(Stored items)
☆ ☆ ☆ ☆ ☆ ☆ ☆

-- ==== Sys2Proof/Machine/AdminTree.lean ====
section
/-! DEFINITION. The tree, log, counter and account commands (R214). -/

namespace Sys2Proof.Machine

/-- The 8 bytes that ENUMERATE LIST gives for a device (R214). -/
def listEntry (n : Nat) (v : Dev) : List Byte :=
  leBytes 4 (n + 2 ^ 20 * v.root.val + 2 ^ 25 * b2n v.hub.isSome) ++ wordBytes v.route

/-- The devices that a function's list holds (R409). -/
def Engine.listed (e : Engine) (f : Fn) : List (Nat × Dev) :=
  e.commons.devs.filter fun x =>
    if x.2.hub.isSome then f == pf || e.ownerAt x.2.pos == f else x.2.owner == f

/-- Response capacity of a command (R409). -/
def capacity (src : AdminSrc) (c : BitVec 512) (header : Nat) : Nat :=
  (if src.isMailbox && cRespLen c == 0 then 48 else cRespLen c) - header

/-- ENUMERATE: LIST, MODE and PORT (R82, R84, R214, R409). -/
def execEnumerate (src : AdminSrc) (s : State) : Answer :=
  onEng s <| treeWork <| runAdmin
    { op := 0x20,
      used := fun c => [(32, 0, 8)] ++ (match cf c 32 0 8 with
        | 0 => [(36, 0, 32)]
        | 1 => [(33, 0, 1)]
        | _ => positionFields c 36 ++ [(40, 0, 8), (44, 0, 20)]) } src
    (fun f c e =>
      let a := cf c 32 0 8
      let pos := cPosition c 36 40
      let n := cf c 44 0 20
      [{ bad := decide (2 < a), status := 0x82 },
       { bad := a != 0 && f != pf, status := 0x83 },
       { bad := a == 2 && (!e.positionOk pos || (cf c 36 25 1 == 1 && cf c 40 0 8 != 0) || n == 0xFFFFF)
         status := 0x82 },
       { bad := a == 2 && ((n != 0 && (match mget e.commons.devs n with | some v => v.pos != pos | none => false))
           || (n != 0 && e.commons.enums.any fun x => x.number.toNat == n) || e.commons.enums.any fun x => x.pos == pos)
         status := 0x87 }])
    (fun f c e =>
      match cf c 32 0 8 with
      | 0 =>
        let all := (e.listed f).filter fun x => decide (cf c 36 0 32 < x.1)
        let k := min all.length (capacity src c 0 / 8)
        .ok e (BitVec.ofNat 32 (k + 2 ^ 31 * b2n (decide (k < all.length))))
          ((all.take k).flatMap fun x => listEntry x.1 x.2)
      | 1 => .ok (modCommons (fun m => { m with pfDriven := cf c 33 0 1 == 1 }) e) 0 []
      | _ =>
        let id := e.ids
        .wait (startEnum (cPosition c 36 40) (some src) (cf c 44 0 20) false e) (.enumeration id))

/-- The positions below a hub, or the position alone: what ASSIGN DEVICE sets (R235). -/
def Engine.assigned (e : Engine) (pos : Position) : List Position :=
  match e.deviceAt pos with
  | some (_, v) =>
    if v.hub.isSome then
      pos :: (e.subtree pos).flatMap fun d =>
        match (e.dev? d).bind (·.hub) with
        | some u => (List.range u.ports).map fun q => .hubPort d q
        | none => []
    else [pos]
  | none => [pos]

/-- The devices whose owner a new owner of a position changes. -/
def Engine.changing (e : Engine) (pos : Position) (h : Fn) : List DevNum :=
  (e.subtree pos).filter fun d => match e.dev? d with | some v => v.hub.isNone && v.owner != h | none => false

/-- The effect of the change point on one device (R236). -/
def changeOwner (h : Fn) (d : DevNum) (e : Engine) : Engine :=
  match e.dev? d with
  | none => e
  | some v =>
    let old := v.owner
    let e := modDev d (fun v => { v with owner := h }) e
    let mine := e.items.filter fun i => i.active && i.jr.holding == old && i.jr.dev == d
    let e := forAll mine (fun i e =>
      if i.phase == .outstanding || decide (0 < i.attempts) then modItem i.id (fun i => { i with abort := some 0x32 }) e
      else endItem i.id 0x32 (dropItemTx i.id e)) e
    let e := untrack d e
    attn h 0x02 (object := d) (port := v.root.val) (e := attn old 0x03 (object := d) (port := v.root.val) (e := e))

/-- ASSIGN_DEVICE (R235, R236). -/
def execAssignDevice (src : AdminSrc) (s : State) : Answer :=
  onEng s <| treeWork <| runAdmin
    { op := 0x21, pfOnly := true, used := fun c => positionFields c 32 ++ [(36, 0, 8), (37, 0, 8)] } src
    (fun _ c e =>
      let pos := cPosition c 32 36
      let h := finOf 64 (cf c 37 0 8)
      [{ bad := !e.positionOk pos || (cf c 32 25 1 == 1 && cf c 36 0 8 != 0), status := 0x82 },
       { bad := decide (63 < cf c 37 0 8) || !(e.hold h).created, status := 0x82 },
       { bad := (match e.rootAt pos with | some p => !bitOf (e.hold h).portSet p.val | none => true)
           || (e.changing pos h).any fun d => match e.dev? d with | some v => e.frozen v.owner | none => false
         status := 0x87 }])
    (fun _ c e =>
      let pos := cPosition c 32 36
      let h := finOf 64 (cf c 37 0 8)
      let ds := e.changing pos h
      let hit (o : Fn) (d : DevNum) : Bool :=
        ds.contains d && (match e.dev? d with | some v => v.owner == o | none => false)
      let items := (e.items.filter fun i => i.active && hit i.jr.holding i.jr.dev).map (·.id)
      let olds := ds.filterMap fun d => (e.dev? d).map (·.owner)
      let reaps := (e.staged.filter fun d =>
        d.phase == .started && olds.contains d.holding && (dKind d.raw == 1 || hit d.holding (dDev d.raw))).map (·.id)
      let e := forAll (e.assigned pos) (fun q e => mirror (.owner q h) (setOwner q h e)) e
      let e := forAll ds (changeOwner h) e
      let left := items.filter fun id => match e.item? id with | some i => i.active | none => false
      let dev := (e.deviceAt pos).map fun x => BitVec.ofNat 20 x.1
      if left.isEmpty && reaps.isEmpty then .ok e ((dev.getD 0).setWidth 32) []
      else .wait e (.assign dev left reaps))

/-- PORT_CONTROL (R72, R78, R89, R93, R214). -/
def execPortControl (src : AdminSrc) (s : State) : Answer :=
  onEng s <| treeWork <| runAdmin
    { op := 0x22, pfOnly := true,
      used := fun c => positionFields c 32 ++ [(36, 0, 8), (38, 0, 8)] ++ (match cf c 38 0 8 with
        | 3 => [(39, 0, 8)]
        | 8 => [(40, 0, 8), (41, 0, 8)]
        | 9 => [(42, 0, 8)]
        | _ => []) } src
    (fun _ c e =>
      let a := cf c 38 0 8
      let root := cf c 32 25 1 == 1
      [{ bad := decide (9 < a) || !e.positionOk (cPosition c 32 36) || (root && cf c 36 0 8 != 0), status := 0x82 },
       { bad := decide (8 ≤ a) && !root, status := 0x82 },
       { bad := a == 8 && (decide (cf c 40 0 8 < 2) || decide (64 < cf c 40 0 8) || decide (cf c 41 0 8 < 1)
           || decide (8 < cf c 41 0 8))
         status := 0x82 },
       { bad := a == 9 && (decide (cf c 42 0 8 < 1) || decide (32 < cf c 42 0 8)), status := 0x82 }])
    (fun _ c e =>
      let a := cf c 38 0 8
      let us := cf c 39 0 8
      match cPosition c 32 36 with
      | .root p =>
        let done (e : Engine) : AdminStep := .ok e 0 (recordData (e.rootRecord p))
        if a = 0 then done e
        else if a = 8 then done (modPort p (fun t => { t with tbase := cf c 40 0 8, ttier := cf c 41 0 8 }) e)
        else if a = 9 then done (modPort p (fun t => { t with stagger := cf c 42 0 8 }) e)
        else
          let was := (e.port p).rh.state
          match orderRoot p a us e with
          | none => .fail e 0x87 0
          | some e =>
            let e := whenE (a == 3) (attnPorts (1#32 <<< p.val) 1 0) e
            if a = 3 then .wait e (.portOrder (.root p) true)
            else if a = 6 && was != .enabled then .wait e (.portOrder (.root p) false)
            else done e
      | .hubPort hub port =>
        let pos : Position := .hubPort hub port
        if a = 0 then
          .wait (addXferTo hub (setupPacket 0x0101 port 2 true 0 16) [] (.portRead hub port src) e) (.portRecord pos)
        else if a = 1 then
          match e.rootOf hub with
          | none => .fail e 0x87 0
          | some p => .wait (modPort p (fun t => { t with powerOrders := t.powerOrders ++ [(hub, port, some src)] }) e)
              (.portRecord pos)
        else
          .wait (orderHubPort hub port a us (.portOrder hub port a (some src)) e)
            (if a = 3 then .portOrder pos true else if a = 6 then .portOrder pos false else .portRecord pos))

/-- DEVICE_RESET (R72, R95, R218). -/
def execDeviceReset (src : AdminSrc) (s : State) : Answer :=
  onEng s <| treeWork <| runAdmin { op := 0x23, target := true } src
    (fun f c e =>
      match e.dev? (cDev c) with
      | none => [{ bad := true, status := 0x82 }]
      | some v =>
        [{ bad := cEp c != 0, status := 0x82 },
         { bad := f != pf && (v.hub.isSome || v.owner != f), status := 0x83 },
         { bad := e.frozen (if v.hub.isSome then f else v.owner), status := 0x87 }])
    (fun _ c e =>
      match e.dev? (cDev c) with
      | none => .fail e 0x82 0
      | some v =>
        match v.pos with
        | .root p =>
          match orderRoot p 3 0 e with
          | none => .fail e 0x87 0
          | some e => .wait e (.devReset (cDev c) v.pos)
        | .hubPort hub port =>
          .wait (orderHubPort hub port 3 0 (.portOrder hub port 3 (some src)) e) (.devReset (cDev c) v.pos))

/-! ## Logs, counters, accounts -/

/-- The 32 bytes of an attention entry (R222). -/
def attnBytes (a : Attn) : List Byte :=
  wordBytes a.seq ++ leBytes 2 a.kind ++ leBytes 1 (b2n a.commons + 2 * b2n (a.lost != 0)) ++ leBytes 1 (min 255 a.lost)
    ++ wordBytes a.etc ++ wordBytes a.epoch ++ leBytes 4 (a.object.toNat + 2 ^ 20 * (a.port % 32)) ++ wordBytes a.index
    ++ wordBytes a.argument

/-- "Before" of running counts, compared as R101 compares frames. -/
def before (a b : Dword) : Bool := a != b && geMod b a

/-- READ_ATTENTION_LOG (R222, R224). -/
def execReadAttentionLog (src : AdminSrc) (s : State) : Answer :=
  onEng s <| runAdmin
    { op := 0x28, used := fun _ => [(32, 0, 32), (36, 0, 32), (40, 0, 16)], inReset := true } src
    (fun _ _ _ => [])
    (fun f c e =>
      let e := modFn f (fun x => { x with log := x.log.filter fun a => !before a.seq (fld c 288 32) }) e
      let log := (e.fn f).log
      let all := log.filter fun a => !before a.seq (fld c 256 32)
      let k := min all.length (cf c 40 0 16)
      .ok e (BitVec.ofNat 32 (k + 65536 * log.length)) ((all.take k).flatMap attnBytes))

/-- The 16 bytes of an arbiter set (R396). -/
def arbBytes (a : ArbSet) : List Byte := wordBytes a.grants ++ wordBytes a.wait ++ wordBytes a.longest

/-- The bytes of a block of event counters. -/
def cntBytes (v : Vector Dword 16) : List Byte := v.toList.flatMap wordBytes

/-- The fields that a group of READ COUNTERS uses: a port but for groups 2 and 5, a holding for groups 0 to 2 (R201,
R401). -/
def counterFields (c : BitVec 512) : Fields :=
  let g := cf c 32 0 8
  [(32, 0, 8), (34, 0, 1)] ++ (if g = 2 ∨ g = 5 then [] else [(33, 0, 8)]) ++ (if g < 3 then [(35, 0, 8)] else [])

/-- READ_COUNTERS (R401). -/
def execReadCounters (src : AdminSrc) (s : State) : Answer :=
  onEng s <| runAdmin
    { op := 0x29, used := counterFields } src
    (fun f c e =>
      let g := cf c 32 0 8
      let h := cf c 35 0 8
      [{ bad := decide (5 < g) || decide (31 < cf c 33 0 8), status := 0x82 },
       { bad := f != pf && (h != f.val || decide (3 ≤ g)), status := 0x83 },
       { bad := decide (g < 3) && decide (63 < h), status := 0x82 }])
    (fun _ c e =>
      let h := finOf 64 (cf c 35 0 8)
      let p := finOf 32 (cf c 33 0 8)
      let clear := cf c 34 0 1 == 1
      let k := (e.fn h).counters
      let modK (g : HoldingCnt → HoldingCnt) : Engine → Engine := modFn h fun x => { x with counters := g x.counters }
      let zero : Vector Dword 16 := Vector.replicate 16 0
      let (d, e') : List Byte × Engine :=
        match cf c 32 0 8 with
        | 0 => (arbBytes k.arbP[p.val] ++ arbBytes k.arbB[p.val],
            modK (fun x => { x with arbP := vmod x.arbP p fun _ => {}, arbB := vmod x.arbB p fun _ => {} }) e)
        | 1 => (cntBytes k.port[p.val], modK (fun x => { x with port := vmod x.port p fun _ => zero }) e)
        | 2 => (cntBytes k.wide, modK (fun x => { x with wide := zero }) e)
        | 3 => (arbBytes (e.port p).arb.commons, modArb p (fun a => { a with commons := {} }) e)
        | 4 => (cntBytes (e.port p).cnt, modPort p (fun t => { t with cnt := zero }) e)
        | _ => (cntBytes e.cnt, { e with cnt := zero })
      .ok (if clear then e' else e) (BitVec.ofNat 32 d.length) d)

/-- The 16 bytes of a reset account entry (R215). -/
def outcomeBytes (o : Outcome) : List Byte :=
  wordBytes o.tag ++ leBytes 4 o.bytes ++ leBytes 2 (o.sq % 4096) ++ wordBytes o.status ++ leBytes 1 0 ++ leBytes 4 (o.unit % 2 ^ 20)

/-- A reset account's entries with their indices, oldest first: SUMMARY carries the index of the latest outcome
folded into it (R215, R245). -/
def Account.entries (a : Account) : List (Dword × List Byte) :=
  let base := a.next - BitVec.ofNat 32 a.kept.length
  let rest := a.kept.zipIdx.map fun x => (base + BitVec.ofNat 32 x.2, outcomeBytes x.1)
  if a.folded = 0 then rest
  else (base - 1, leBytes 4 0 ++ leBytes 4 a.folded ++ leBytes 3 0 ++ leBytes 1 1 ++ leBytes 4 0) :: rest

/-- Free the entries before an index (R215). -/
def Account.release (a : Account) (i : Dword) : Account :=
  let base := a.next - BitVec.ofNat 32 a.kept.length
  let kept := (a.kept.zipIdx.filter fun x => !before (base + BitVec.ofNat 32 x.2) i).map (·.1)
  { a with kept, folded := if a.folded != 0 && before (base - 1) i then 0 else a.folded }

/-- RESET_ACCOUNT (R215, R245, R409). -/
def execResetAccount (src : AdminSrc) (s : State) : Answer :=
  onEng s <| runAdmin { op := 0x2A, used := fun _ => [(32, 0, 32), (36, 0, 32)], inReset := true } src
    (fun _ _ _ => [])
    (fun f c e =>
      let e := modFn f (fun x => { x with account := x.account.release (fld c 288 32) }) e
      let a := (e.fn f).account
      let all := a.entries.filter fun x => !before x.1 (fld c 256 32)
      let k := min all.length (capacity src c 16 / 16)
      let first := ((all.head?).map (·.1)).getD a.next
      .ok e (BitVec.ofNat 32 (k + 2 ^ 31 * b2n (decide (k < all.length))))
        (wordBytes first ++ wordBytes a.next ++ leBytes 8 0 ++ (all.take k).flatMap (·.2)))

end Sys2Proof.Machine
end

☆ ☆ ☆ ☆ ☆ ☆ ☆

• _Assigned task_: From the data above, reproduce word for word the lines running from the line with "def counterFields (c" to the line with "def execReadCounters (src", ends included.

• _Task response_:
def counterFields (c : BitVec 512) : Fields :=
  let g := cf c 32 0 8
  [(32, 0, 8), (34, 0, 1)] ++ (if g = 2 ∨ g = 5 then [] else [(33, 0, 8)]) ++ (if g < 3 then [(35, 0, 8)] else [])

/-- READ_COUNTERS (R401). -/
def execReadCounters (src : AdminSrc) (s : State) : Answer :=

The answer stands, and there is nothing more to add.